== Dataset ==
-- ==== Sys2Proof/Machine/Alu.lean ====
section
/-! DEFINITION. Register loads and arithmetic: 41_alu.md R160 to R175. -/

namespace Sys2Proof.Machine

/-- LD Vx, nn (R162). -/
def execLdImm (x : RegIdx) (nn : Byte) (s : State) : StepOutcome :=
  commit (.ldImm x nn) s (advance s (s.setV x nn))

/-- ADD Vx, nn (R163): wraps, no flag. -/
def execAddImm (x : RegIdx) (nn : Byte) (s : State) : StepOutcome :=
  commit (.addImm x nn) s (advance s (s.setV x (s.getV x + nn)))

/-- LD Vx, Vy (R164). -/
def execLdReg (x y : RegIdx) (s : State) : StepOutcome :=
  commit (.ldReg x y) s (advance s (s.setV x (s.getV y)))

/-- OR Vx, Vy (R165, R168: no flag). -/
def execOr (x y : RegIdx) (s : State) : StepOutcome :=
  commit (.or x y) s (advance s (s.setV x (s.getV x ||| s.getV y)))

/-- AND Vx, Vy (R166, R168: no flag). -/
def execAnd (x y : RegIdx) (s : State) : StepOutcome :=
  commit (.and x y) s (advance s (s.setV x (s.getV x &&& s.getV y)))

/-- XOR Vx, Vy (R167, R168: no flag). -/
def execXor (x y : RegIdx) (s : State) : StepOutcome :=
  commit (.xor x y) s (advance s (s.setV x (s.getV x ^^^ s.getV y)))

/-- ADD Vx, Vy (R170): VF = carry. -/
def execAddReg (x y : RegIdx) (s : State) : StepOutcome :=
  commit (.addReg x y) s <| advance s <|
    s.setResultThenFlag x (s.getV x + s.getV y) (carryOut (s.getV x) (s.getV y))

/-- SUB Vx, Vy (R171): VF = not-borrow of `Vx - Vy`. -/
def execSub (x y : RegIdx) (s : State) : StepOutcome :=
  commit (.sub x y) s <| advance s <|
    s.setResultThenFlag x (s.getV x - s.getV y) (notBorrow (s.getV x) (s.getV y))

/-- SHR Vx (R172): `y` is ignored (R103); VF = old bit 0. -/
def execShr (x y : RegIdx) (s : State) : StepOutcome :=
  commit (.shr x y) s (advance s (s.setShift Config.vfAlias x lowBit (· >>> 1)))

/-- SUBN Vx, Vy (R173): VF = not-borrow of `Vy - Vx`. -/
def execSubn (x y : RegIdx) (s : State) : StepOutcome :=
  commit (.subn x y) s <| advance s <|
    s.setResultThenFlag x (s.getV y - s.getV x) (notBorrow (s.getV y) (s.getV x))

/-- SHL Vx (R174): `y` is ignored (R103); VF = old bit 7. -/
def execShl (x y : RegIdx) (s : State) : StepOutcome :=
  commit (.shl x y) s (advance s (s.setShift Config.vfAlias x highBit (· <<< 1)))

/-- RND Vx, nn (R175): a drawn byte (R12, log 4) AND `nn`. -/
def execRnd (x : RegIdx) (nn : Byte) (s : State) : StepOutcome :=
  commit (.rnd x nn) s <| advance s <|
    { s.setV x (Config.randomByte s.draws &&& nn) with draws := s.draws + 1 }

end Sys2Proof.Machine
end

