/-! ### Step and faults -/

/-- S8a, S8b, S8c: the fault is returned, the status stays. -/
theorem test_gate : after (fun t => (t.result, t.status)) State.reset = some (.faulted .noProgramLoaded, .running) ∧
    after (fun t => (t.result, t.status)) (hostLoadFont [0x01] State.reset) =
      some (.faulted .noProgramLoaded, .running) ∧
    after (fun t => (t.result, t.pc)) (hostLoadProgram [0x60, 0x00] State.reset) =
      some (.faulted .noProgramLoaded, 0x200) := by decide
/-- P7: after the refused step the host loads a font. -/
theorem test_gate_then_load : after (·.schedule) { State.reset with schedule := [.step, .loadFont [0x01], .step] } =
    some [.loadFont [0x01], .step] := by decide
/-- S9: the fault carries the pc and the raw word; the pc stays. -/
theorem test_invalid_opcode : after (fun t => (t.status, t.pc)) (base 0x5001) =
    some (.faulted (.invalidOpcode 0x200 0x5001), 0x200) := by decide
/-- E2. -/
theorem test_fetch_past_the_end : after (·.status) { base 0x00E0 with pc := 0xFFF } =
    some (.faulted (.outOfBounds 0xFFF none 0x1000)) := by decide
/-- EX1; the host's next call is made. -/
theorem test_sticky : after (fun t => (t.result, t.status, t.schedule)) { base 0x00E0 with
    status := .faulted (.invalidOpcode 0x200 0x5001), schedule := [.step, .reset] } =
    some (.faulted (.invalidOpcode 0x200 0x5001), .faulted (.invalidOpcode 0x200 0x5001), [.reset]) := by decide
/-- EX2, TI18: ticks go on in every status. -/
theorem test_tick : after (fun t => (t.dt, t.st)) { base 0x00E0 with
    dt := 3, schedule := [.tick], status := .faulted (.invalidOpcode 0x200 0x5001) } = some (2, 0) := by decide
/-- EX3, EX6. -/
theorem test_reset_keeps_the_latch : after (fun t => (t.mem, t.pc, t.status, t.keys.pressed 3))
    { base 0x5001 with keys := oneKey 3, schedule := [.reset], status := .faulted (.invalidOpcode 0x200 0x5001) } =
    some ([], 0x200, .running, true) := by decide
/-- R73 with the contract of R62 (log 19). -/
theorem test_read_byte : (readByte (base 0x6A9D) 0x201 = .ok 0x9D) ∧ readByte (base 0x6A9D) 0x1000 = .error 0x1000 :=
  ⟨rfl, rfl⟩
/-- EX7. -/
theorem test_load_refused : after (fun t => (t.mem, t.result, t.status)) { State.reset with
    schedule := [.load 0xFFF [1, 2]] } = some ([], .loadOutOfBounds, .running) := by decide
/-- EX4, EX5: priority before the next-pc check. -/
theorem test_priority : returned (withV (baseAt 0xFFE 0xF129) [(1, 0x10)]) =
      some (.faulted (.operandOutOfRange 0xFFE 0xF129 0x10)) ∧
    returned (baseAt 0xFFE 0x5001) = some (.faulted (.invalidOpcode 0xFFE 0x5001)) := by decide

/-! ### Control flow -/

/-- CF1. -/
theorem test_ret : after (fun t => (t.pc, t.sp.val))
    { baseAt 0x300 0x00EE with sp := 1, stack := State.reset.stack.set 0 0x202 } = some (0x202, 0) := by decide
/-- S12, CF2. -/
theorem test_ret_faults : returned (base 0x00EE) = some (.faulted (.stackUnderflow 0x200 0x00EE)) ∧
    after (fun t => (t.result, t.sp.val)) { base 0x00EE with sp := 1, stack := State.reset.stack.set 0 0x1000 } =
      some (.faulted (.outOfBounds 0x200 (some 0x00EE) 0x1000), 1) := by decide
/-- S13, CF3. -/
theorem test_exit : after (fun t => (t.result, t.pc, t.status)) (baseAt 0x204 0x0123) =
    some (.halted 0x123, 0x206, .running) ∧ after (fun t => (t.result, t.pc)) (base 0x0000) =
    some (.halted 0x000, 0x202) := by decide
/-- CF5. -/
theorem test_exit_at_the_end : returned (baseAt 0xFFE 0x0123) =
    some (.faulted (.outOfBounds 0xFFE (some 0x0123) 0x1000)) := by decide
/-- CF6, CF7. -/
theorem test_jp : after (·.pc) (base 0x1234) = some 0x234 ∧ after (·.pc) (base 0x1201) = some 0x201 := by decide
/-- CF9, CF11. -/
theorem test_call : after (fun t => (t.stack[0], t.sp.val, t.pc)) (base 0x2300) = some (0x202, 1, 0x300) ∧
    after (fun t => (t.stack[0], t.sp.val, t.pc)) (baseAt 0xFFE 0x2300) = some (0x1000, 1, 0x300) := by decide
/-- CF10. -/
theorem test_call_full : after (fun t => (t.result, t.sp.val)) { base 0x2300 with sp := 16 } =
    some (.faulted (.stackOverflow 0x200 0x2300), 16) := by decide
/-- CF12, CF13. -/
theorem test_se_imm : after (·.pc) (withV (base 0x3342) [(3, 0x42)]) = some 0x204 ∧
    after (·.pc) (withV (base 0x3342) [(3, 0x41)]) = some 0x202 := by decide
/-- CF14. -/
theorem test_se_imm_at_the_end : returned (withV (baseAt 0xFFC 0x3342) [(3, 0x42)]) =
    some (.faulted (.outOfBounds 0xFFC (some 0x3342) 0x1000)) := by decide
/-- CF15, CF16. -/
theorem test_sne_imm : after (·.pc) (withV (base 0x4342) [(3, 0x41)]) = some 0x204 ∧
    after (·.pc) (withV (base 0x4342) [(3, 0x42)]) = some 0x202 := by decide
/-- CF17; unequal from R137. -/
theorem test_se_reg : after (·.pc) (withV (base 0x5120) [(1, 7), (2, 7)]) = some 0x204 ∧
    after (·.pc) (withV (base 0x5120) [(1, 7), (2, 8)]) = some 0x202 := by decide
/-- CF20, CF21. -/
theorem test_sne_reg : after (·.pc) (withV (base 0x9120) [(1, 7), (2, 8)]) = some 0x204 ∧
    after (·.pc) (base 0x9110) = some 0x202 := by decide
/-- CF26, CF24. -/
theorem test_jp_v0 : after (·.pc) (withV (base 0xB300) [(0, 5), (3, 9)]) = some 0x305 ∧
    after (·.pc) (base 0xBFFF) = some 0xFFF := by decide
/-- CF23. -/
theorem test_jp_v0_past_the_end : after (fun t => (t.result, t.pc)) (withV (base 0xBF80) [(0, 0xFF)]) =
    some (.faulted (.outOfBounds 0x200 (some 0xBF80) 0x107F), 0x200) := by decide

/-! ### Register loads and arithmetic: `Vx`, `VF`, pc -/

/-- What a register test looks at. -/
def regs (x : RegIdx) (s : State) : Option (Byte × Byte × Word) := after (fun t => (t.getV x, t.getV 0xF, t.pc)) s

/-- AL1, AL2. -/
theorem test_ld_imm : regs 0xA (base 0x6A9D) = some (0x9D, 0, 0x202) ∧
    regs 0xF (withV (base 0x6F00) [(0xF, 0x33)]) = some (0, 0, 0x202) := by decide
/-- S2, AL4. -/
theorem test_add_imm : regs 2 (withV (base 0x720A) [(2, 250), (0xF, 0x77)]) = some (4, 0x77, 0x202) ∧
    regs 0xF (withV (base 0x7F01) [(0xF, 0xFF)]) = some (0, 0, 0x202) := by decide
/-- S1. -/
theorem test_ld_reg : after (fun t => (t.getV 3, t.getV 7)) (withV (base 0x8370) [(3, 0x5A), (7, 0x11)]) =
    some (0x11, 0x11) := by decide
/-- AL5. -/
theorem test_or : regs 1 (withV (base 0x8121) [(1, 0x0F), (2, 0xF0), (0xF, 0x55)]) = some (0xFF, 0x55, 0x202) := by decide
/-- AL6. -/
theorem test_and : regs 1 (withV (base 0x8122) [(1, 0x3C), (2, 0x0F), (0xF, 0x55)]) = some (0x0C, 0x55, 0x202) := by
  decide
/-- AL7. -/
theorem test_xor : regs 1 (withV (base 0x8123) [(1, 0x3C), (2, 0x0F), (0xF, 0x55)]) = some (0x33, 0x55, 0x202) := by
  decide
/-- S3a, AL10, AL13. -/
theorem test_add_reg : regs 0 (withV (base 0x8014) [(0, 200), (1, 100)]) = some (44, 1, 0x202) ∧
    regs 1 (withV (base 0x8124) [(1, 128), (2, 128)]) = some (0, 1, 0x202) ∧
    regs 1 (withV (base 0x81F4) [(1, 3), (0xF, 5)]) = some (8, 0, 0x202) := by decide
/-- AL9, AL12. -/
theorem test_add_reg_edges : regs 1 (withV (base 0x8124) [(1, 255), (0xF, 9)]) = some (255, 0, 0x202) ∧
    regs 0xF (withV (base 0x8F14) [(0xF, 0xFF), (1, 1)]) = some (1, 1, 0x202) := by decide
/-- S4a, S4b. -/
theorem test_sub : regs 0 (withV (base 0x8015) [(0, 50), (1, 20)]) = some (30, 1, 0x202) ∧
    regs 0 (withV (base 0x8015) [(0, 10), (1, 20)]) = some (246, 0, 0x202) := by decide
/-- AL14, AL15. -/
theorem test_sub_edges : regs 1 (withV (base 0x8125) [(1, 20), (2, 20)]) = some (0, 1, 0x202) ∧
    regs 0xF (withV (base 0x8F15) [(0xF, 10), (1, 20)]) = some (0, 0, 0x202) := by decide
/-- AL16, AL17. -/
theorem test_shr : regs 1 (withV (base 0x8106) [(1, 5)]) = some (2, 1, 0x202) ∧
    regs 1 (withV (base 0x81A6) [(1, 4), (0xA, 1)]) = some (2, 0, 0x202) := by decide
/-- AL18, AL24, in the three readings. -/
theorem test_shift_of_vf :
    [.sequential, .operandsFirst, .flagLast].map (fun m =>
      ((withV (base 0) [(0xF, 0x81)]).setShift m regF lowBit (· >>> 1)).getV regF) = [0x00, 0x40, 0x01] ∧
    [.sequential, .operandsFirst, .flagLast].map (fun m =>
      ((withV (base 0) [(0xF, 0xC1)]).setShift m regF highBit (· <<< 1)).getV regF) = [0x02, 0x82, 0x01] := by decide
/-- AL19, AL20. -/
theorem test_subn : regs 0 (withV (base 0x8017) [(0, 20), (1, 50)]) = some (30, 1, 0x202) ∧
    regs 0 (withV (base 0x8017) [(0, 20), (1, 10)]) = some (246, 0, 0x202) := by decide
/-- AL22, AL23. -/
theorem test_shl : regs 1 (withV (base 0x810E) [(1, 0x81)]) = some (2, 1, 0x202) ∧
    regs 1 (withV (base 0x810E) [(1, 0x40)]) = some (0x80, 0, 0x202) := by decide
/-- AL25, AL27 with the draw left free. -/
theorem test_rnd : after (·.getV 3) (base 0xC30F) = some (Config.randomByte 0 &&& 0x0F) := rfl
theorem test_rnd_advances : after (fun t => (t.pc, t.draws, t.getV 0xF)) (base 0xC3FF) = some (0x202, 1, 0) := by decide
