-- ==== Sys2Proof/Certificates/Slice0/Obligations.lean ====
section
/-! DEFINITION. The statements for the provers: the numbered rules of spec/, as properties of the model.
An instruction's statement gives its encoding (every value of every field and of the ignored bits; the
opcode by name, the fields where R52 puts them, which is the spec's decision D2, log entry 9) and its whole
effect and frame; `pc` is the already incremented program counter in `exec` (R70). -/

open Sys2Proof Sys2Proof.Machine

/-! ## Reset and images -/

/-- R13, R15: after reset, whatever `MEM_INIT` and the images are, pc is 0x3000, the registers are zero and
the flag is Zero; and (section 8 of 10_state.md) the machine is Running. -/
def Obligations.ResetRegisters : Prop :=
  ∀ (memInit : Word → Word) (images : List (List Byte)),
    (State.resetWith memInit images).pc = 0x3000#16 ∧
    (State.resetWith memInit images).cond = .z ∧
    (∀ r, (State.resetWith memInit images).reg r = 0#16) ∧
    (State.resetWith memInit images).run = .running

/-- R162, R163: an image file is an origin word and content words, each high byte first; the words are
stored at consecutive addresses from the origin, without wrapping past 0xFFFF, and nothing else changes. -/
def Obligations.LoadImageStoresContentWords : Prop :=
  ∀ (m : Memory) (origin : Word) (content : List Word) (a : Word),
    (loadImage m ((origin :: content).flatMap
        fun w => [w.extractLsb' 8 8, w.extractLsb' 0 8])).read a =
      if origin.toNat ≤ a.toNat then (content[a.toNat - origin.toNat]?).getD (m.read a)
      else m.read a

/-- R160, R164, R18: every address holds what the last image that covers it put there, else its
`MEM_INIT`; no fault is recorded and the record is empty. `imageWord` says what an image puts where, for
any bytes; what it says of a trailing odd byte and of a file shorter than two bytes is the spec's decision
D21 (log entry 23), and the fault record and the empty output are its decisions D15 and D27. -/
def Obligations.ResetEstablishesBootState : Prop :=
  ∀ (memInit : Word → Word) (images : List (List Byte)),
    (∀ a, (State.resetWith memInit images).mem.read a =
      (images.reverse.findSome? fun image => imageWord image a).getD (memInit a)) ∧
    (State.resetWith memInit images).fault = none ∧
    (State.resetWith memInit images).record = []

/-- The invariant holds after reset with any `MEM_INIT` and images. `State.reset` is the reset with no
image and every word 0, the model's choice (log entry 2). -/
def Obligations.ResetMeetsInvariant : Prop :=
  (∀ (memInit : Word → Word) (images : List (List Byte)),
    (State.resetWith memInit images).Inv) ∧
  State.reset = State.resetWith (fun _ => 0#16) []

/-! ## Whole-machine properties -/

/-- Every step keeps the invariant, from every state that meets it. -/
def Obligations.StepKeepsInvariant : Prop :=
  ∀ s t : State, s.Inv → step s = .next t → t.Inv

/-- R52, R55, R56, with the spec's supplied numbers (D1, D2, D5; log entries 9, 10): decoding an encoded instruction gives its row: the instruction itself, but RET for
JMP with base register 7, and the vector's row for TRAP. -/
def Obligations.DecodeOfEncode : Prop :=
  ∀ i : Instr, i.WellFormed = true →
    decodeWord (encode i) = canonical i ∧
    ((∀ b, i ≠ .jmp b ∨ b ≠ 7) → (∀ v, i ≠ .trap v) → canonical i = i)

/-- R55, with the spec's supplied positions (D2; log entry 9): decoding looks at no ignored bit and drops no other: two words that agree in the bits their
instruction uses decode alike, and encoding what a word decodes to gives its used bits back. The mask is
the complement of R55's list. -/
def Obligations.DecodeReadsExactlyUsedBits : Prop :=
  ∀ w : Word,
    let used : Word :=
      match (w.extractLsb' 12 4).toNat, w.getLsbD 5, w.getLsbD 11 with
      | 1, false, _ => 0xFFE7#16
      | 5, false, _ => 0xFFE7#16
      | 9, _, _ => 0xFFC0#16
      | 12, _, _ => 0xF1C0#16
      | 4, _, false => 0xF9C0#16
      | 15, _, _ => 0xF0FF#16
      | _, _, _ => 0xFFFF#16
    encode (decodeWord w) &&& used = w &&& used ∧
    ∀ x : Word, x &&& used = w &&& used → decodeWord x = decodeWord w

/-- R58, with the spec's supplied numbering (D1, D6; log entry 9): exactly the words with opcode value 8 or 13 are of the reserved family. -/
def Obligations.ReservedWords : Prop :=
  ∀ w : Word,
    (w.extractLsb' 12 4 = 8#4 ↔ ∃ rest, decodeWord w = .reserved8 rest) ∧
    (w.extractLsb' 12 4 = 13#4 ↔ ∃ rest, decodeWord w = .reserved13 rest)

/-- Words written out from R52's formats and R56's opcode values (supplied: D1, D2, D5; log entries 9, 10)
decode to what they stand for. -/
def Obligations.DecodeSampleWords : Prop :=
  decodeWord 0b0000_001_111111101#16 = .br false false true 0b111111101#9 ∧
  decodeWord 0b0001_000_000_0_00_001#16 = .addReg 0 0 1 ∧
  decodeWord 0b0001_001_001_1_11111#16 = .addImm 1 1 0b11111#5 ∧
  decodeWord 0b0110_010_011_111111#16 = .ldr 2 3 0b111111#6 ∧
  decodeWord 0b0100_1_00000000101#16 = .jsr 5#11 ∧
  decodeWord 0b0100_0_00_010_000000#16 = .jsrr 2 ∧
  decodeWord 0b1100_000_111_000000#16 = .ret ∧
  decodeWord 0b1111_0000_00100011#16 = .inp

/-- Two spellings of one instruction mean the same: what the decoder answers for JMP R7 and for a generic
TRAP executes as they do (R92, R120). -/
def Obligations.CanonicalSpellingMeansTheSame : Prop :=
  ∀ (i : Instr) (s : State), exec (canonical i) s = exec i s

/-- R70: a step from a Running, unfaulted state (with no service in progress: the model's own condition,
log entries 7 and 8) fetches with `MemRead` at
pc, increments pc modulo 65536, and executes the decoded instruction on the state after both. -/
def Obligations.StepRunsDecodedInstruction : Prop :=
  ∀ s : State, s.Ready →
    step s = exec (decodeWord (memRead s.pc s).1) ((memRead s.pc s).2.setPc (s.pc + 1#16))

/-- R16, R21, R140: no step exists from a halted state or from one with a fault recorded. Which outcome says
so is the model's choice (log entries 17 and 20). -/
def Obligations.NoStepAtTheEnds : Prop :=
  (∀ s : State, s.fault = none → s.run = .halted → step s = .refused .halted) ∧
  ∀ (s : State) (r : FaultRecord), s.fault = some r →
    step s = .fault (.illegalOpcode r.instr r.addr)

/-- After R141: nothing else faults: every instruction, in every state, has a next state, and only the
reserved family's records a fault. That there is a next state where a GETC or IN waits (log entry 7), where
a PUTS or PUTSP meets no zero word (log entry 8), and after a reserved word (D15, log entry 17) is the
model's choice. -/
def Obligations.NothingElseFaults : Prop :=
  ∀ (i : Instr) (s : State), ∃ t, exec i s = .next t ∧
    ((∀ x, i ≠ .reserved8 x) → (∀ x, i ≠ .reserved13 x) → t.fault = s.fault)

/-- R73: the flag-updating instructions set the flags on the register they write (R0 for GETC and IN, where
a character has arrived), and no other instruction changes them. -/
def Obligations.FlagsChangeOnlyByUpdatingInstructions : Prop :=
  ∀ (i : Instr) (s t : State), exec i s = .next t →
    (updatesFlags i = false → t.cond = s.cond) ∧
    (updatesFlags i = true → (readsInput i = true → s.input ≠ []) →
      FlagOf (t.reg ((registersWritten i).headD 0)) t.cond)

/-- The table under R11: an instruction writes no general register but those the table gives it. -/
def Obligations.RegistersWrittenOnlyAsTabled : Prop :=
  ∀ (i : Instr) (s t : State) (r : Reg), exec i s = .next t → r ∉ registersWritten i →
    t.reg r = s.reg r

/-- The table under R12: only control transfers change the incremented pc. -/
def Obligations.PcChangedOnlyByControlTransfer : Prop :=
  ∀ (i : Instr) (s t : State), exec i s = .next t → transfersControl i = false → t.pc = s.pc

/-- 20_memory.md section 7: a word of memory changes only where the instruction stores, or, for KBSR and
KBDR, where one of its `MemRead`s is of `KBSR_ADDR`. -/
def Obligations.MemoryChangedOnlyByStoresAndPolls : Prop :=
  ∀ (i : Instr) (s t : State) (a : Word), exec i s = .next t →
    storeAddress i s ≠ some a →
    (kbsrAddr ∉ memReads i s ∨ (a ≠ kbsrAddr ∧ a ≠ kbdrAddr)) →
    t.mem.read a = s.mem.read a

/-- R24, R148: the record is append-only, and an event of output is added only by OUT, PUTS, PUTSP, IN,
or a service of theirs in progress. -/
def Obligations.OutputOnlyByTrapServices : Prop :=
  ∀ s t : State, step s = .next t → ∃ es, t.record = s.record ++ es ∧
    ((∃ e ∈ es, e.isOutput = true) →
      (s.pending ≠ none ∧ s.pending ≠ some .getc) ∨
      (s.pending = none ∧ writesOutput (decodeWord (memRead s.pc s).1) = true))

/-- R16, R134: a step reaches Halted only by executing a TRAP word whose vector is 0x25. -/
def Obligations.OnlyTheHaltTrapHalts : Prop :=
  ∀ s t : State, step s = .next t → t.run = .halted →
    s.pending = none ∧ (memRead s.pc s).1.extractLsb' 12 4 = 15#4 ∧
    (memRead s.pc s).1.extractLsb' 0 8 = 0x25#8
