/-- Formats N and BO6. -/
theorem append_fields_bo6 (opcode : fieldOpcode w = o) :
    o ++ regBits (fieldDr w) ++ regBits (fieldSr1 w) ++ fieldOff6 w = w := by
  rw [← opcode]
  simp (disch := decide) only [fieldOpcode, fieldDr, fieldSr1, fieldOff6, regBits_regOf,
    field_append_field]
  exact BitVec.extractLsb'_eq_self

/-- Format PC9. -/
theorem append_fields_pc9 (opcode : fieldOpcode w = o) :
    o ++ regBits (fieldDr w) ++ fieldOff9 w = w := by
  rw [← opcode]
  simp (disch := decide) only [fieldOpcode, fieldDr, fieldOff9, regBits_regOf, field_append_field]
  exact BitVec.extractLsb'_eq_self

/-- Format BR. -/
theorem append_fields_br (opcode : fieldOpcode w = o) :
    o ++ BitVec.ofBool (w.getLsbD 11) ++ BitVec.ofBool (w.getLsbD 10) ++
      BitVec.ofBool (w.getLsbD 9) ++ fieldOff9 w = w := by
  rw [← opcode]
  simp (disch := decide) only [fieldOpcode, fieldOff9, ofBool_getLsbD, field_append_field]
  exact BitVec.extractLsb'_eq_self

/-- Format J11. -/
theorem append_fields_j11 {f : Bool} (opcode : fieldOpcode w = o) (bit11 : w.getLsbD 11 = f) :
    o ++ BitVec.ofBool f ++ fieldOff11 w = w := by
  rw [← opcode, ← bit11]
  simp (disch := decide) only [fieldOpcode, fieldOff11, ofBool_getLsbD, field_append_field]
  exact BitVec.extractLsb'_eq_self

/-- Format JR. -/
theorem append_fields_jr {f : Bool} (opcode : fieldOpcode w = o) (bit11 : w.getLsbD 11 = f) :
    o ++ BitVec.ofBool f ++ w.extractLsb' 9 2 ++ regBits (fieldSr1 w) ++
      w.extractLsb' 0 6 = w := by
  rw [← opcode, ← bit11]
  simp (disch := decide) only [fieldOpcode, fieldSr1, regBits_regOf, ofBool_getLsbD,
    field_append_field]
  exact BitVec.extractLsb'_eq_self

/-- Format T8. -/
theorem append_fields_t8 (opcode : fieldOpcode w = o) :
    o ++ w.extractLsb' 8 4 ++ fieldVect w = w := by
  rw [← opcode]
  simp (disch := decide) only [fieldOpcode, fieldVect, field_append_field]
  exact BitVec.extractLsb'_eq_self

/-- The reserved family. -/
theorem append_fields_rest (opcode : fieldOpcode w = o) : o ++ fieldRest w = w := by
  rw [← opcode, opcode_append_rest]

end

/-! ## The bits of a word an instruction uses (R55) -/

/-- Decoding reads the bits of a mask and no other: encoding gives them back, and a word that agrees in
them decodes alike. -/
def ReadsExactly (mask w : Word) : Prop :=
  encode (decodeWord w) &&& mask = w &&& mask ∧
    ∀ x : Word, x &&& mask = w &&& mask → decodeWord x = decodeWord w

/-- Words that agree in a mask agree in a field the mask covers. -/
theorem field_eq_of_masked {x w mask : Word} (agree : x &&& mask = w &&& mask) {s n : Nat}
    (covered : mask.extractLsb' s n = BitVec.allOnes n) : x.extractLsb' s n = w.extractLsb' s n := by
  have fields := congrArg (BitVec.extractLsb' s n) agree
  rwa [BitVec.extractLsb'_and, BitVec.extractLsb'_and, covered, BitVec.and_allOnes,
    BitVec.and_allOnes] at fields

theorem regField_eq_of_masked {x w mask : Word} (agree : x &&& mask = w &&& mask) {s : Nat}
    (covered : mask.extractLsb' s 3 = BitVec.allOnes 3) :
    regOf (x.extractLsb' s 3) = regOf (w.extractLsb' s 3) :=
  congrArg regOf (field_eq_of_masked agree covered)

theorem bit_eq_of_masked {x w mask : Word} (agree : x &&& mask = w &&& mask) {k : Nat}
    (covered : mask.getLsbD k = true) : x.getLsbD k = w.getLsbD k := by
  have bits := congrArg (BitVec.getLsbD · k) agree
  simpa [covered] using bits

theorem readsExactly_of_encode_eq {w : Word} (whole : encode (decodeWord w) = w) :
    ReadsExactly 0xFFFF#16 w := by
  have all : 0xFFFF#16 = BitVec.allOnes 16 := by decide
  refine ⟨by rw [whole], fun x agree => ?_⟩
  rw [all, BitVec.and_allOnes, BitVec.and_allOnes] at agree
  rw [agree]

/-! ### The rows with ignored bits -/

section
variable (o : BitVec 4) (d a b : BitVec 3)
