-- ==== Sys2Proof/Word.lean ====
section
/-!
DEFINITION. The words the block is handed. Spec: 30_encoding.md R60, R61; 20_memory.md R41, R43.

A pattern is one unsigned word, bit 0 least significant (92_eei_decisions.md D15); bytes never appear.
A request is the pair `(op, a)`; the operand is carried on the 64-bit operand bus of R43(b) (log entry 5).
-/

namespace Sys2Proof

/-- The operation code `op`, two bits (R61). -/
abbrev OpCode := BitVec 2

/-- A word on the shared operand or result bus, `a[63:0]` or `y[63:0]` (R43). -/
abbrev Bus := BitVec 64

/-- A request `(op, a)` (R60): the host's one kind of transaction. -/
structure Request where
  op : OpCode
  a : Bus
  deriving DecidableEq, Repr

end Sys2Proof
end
===
■ Required action ■
In the entries above, find each line with the string "family" and copy it.

■ Solution to this problem ■
/-- R58, with the spec's supplied numbering (D1, D6; log entry 9): exactly the words with opcode value 8 or 13 are of the reserved family. -/
reserved family's records a fault. That there is a next state where a GETC or IN waits (log entry 7), where
/-- The reserved family. -/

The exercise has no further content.